Wednesday, March 16, 2011

Oh the Humanity

What I’m writing today are some devotionals for Words of Hope. I have some devotionals currently running in Words of Hope (as of March 16), which you can access at:www.woh.org/word/devotionals. You can read stunning and lyrical devotionals by me at that spot for the rest of the month. (Except they can only be 250 words long, and it is a challenge to be stunning and lyrical in 250 words – but I do my best.)

Today I’m writing a new set of devotionals for them that hopefully will run in 2012 on the topic of trust and I was just writing about Jesus in the Garden of Gethsemane praying for “the cup to pass from him.” He understood the torture coming his way and didn’t welcome it. Who would? I wrote “He was as human as any of us.”

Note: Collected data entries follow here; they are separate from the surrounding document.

/-! ## Dies and Season (01, 02, 19) -/

/-- While the clocks of the main domain run (19 R605): the count-sync word with every island in step changes nothing;
one that finds an island 1 to 4 ticks ahead slews it back and counts the slip, and its copy does not step (02 R45,
R48; log entry 70); a PPS edge away from the tray master's part of the work records its time (log entry 106); TIMEREF
counts 10,000 edges; SEA_LINK_DELAY takes the mean of the exchanges that a port has had, rounded towards zero (02 R50;
the rounding is the model's choice, log entry 115). The lock state: HOLDOVER whose time is over ends in UNLOCKED,
which SEA_LOCK_EVENTS counts, and with no partition present nothing else changes; a beacon interval with no exchange
on a port counts a miss, and one with an exchange none. Completion: it concludes that exec answers a next state, that
of the effect above, for countSync, beaconIntervalEnd, holdoverEnd, linkDelayRefresh, ppsEdge, timerefCountCheck,
ppsEdgeLate. -/
def Obligations.SeasonFollowsItsInputs : Prop :=
  (∀ (s : State),
     (s.season.countSync = true → s.moves = true → s.season.islands = [] → exec (.countSync []) s = .next s) ∧
     (∀ (m : Int) (i : IslandRef), s.season.countSync = true → s.moves = true → s.season.islands = [] →
       IslandRef.no i ≠ k0Island → 0 < m → m ≤ 4 →
       ∃ t, exec (.countSync [(i, m)]) s = .next t ∧
         t.season.islands = [(IslandRef.no i, { off := 0, drift := m, slew := -m, lastSlew := s.season.lastSlew })] ∧
         t.season.islandSlips = satAdd s.season.islandSlips 1 ∧ t.mgmt = s.mgmt ∧ t.season.k0 = s.season.k0) ∧
     (s.ticks = true → s.season.role ≠ 2 → s.season.refPresent = false → s.season.timerefOk = false →
       exec .ppsEdge s = .next (s.updSeason fun z =>
         { z with ppsEdges := (s.time :: z.ppsEdges).take 4, refPresent := false })) ∧
     (∀ a rest, s.ticks = true → s.season.ppsEdges = a :: rest → a + 1000002000 < s.time → s.season.refPresent = false →
       exec .ppsEdgeLate s = .next (s.updSeason fun z => { z with ppsEdges := [], refPresent := false })) ∧
     (∀ edges : Nat, s.ticks = true → s.season.refPresent = false → s.season.ppsEdges = [] →
       exec (.timerefCountCheck edges) s = .next (s.updSeason fun z =>
         { z with timerefOk := decide (edges = 10000), refPresent := false })) ∧
     (s.ticks = true → ∀ n, n < 56 → (s.port n).beacon.exchanges ≠ 0 →
       ∃ t, exec .linkDelayRefresh s = .next t ∧
         Tab.get 0 t.season.linkDelay n =
           BitVec.ofInt 32 ((s.port n).beacon.delaySum.tdiv (s.port n).beacon.exchanges) ∧
         (t.port n).beacon.exchanges = 0 ∧ (t.port n).beacon.delaySum = 0)) ∧
  (∀ (s : State),
     (s.holdoverOver = true → s.livePartitions = [] →
       exec .holdoverEnd s = .next (s.updSeason fun z => z.setLock .unlocked)) ∧
     (∀ n : PortId, s.carries n.val = true → portRole n.val ≠ 2 → (s.port n.val).beacon.intervalExchange = true →
       ∃ t, exec (.beaconIntervalEnd n) s = .next t ∧ (t.port n.val).beacon.misses = 0 ∧
         (t.port n.val).beacon.intervalExchange = false ∧ (t.port n.val).beaconMiss = (s.port n.val).beaconMiss ∧
         t.season = s.season) ∧
     (∀ n : PortId, s.carries n.val = true → portRole n.val ≠ 2 → (s.port n.val).beacon.intervalExchange = false →
       (s.port n.val).beacon.misses < 3 →
       ∃ t, exec (.beaconIntervalEnd n) s = .next t ∧
         (t.port n.val).beacon.misses = (s.port n.val).beacon.misses + 1 ∧
         (t.port n.val).beaconMiss = satAdd (s.port n.val).beaconMiss 1 ∧ t.season = s.season))

/-! ## Ports (11) -/

/-- Slots on a framed port with no packet in progress: each is classed by its check word, and what the FEC decoder of
the port's mode says of its codewords is counted. A data flit and a stomped flit are orphans. A bad slot is counted as
a discard. A header flit with a reserved kind or bit is counted in FAB_PROTO_ERR, and a header of a packet with data,
on a port that is UP, opens it, and the channel's PSEQ is the packet's (11 R369, R376, R377, R379). The data flits of
a packet in progress join it in their order until its last. Completion: it concludes that exec answers a next state,
that of the effect above, for packet, dataFlit, stompedFlit, badSlot. -/
def Obligations.ReceivedFlitsAreAccounted : Prop :=
  (∀ (n : PortId) (s : State) (w : Slot), s.framed n.val = true → (s.port n.val).open_ = none →
     let s' := s.noteFec n.val w
     let f := w.flit
     (slotClass (s.port n.val).quick w = some 1 →
       exec (.dataFlit n w) s = .next (s'.updPort n.val fun p => { p with orphan := satAdd p.orphan 1 })) ∧
     (slotClass (s.port n.val).quick w = some 2 →
       exec (.stompedFlit n w) s = .next (s'.updPort n.val fun p => { p with orphan := satAdd p.orphan 1 })) ∧
     (slotClass (s.port n.val).quick w = none →
       exec (.badSlot n w) s = .next ((s'.updPort n.val fun p =>
         { p with crcDiscard := satAdd p.crcDiscard 1 }).noteLinkErrors n.val 1)) ∧
     (slotClass (s.port n.val).quick w = some 0 → kindOf f = 0 ∨ kindOf f > 5 → badLinkWord f = true →
       exec (.packet n w) s = .next (s'.updPort n.val fun p => { p with protoErr := satAdd p.protoErr 1 })) ∧
     (slotClass (s.port n.val).quick w = some 0 → s.carries n.val = true → kindOf f = 0 → badLinkWord f = false → dflitsOf f ≠ 0 →
       ∃ t o, exec (.packet n w) s = .next t ∧ (t.port n.val).open_ = some o ∧ o.header = f ∧ o.vc = vcIn f ∧
         o.expect = dflitsOf f ∧ o.flits = [] ∧ o.stomped = false ∧
         Tab.get 0 (t.port n.val).pseqRx (vcIn f) = BitVec.ofNat 16 (pseqIn f))) ∧
  (∀ (n : PortId) (s : State) (w : Slot) (o : OpenPkt), s.framed n.val = true → (s.port n.val).open_ = some o →
     o.forward = none → o.flits.length + 1 < o.expect →
     (slotClass (s.port n.val).quick w = some 1 → exec (.dataFlit n w) s = .next ((s.noteFec n.val w).updPort n.val fun p => { p with
       open_ := some { o with flits := o.flits ++ [w.flit] } })) ∧
     (slotClass (s.port n.val).quick w = some 2 → exec (.stompedFlit n w) s = .next ((s.noteFec n.val w).updPort n.val fun p => { p with
       open_ := some { o with flits := o.flits ++ [0], stomped := true } })))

Of course Christians believe more than that about Jesus, but I want to stop at “as human as any of us” for a moment and tie that line back to what I wrote this weekend about Gandhi and the nature of truth. I understand my Gandhi post is too long, too detailed, and too esoteric for a lot of interactive comments. (Not to mention being about a guy who’s been dead for 60+ years and a 28-year-old movie – I “get” that that topic’s nowhere near as cool as Nick Hornby.) My daughter Amanda wrote a long comment, and I wanted to take this opportunity to respond by publicly saying I will mark March, 2011 in my calendar as the month I surrendered to the fact that my daughter is smarter than me. (My son Jesse is smarter than me, too, which he demonstrates by not following my blog. Don’t tell him I wrote this and we’ll see if he ever says anything to me about it.)

Anyway, enough about our twisted familial relationships. Here’s what I’m trying to say: in addition to her posted comment, Amanda also sent me an email with this line in it: “Your Blog entry hopefully will get some readers to think about Gandhi in a way more reflective of humanity and less of perfection.”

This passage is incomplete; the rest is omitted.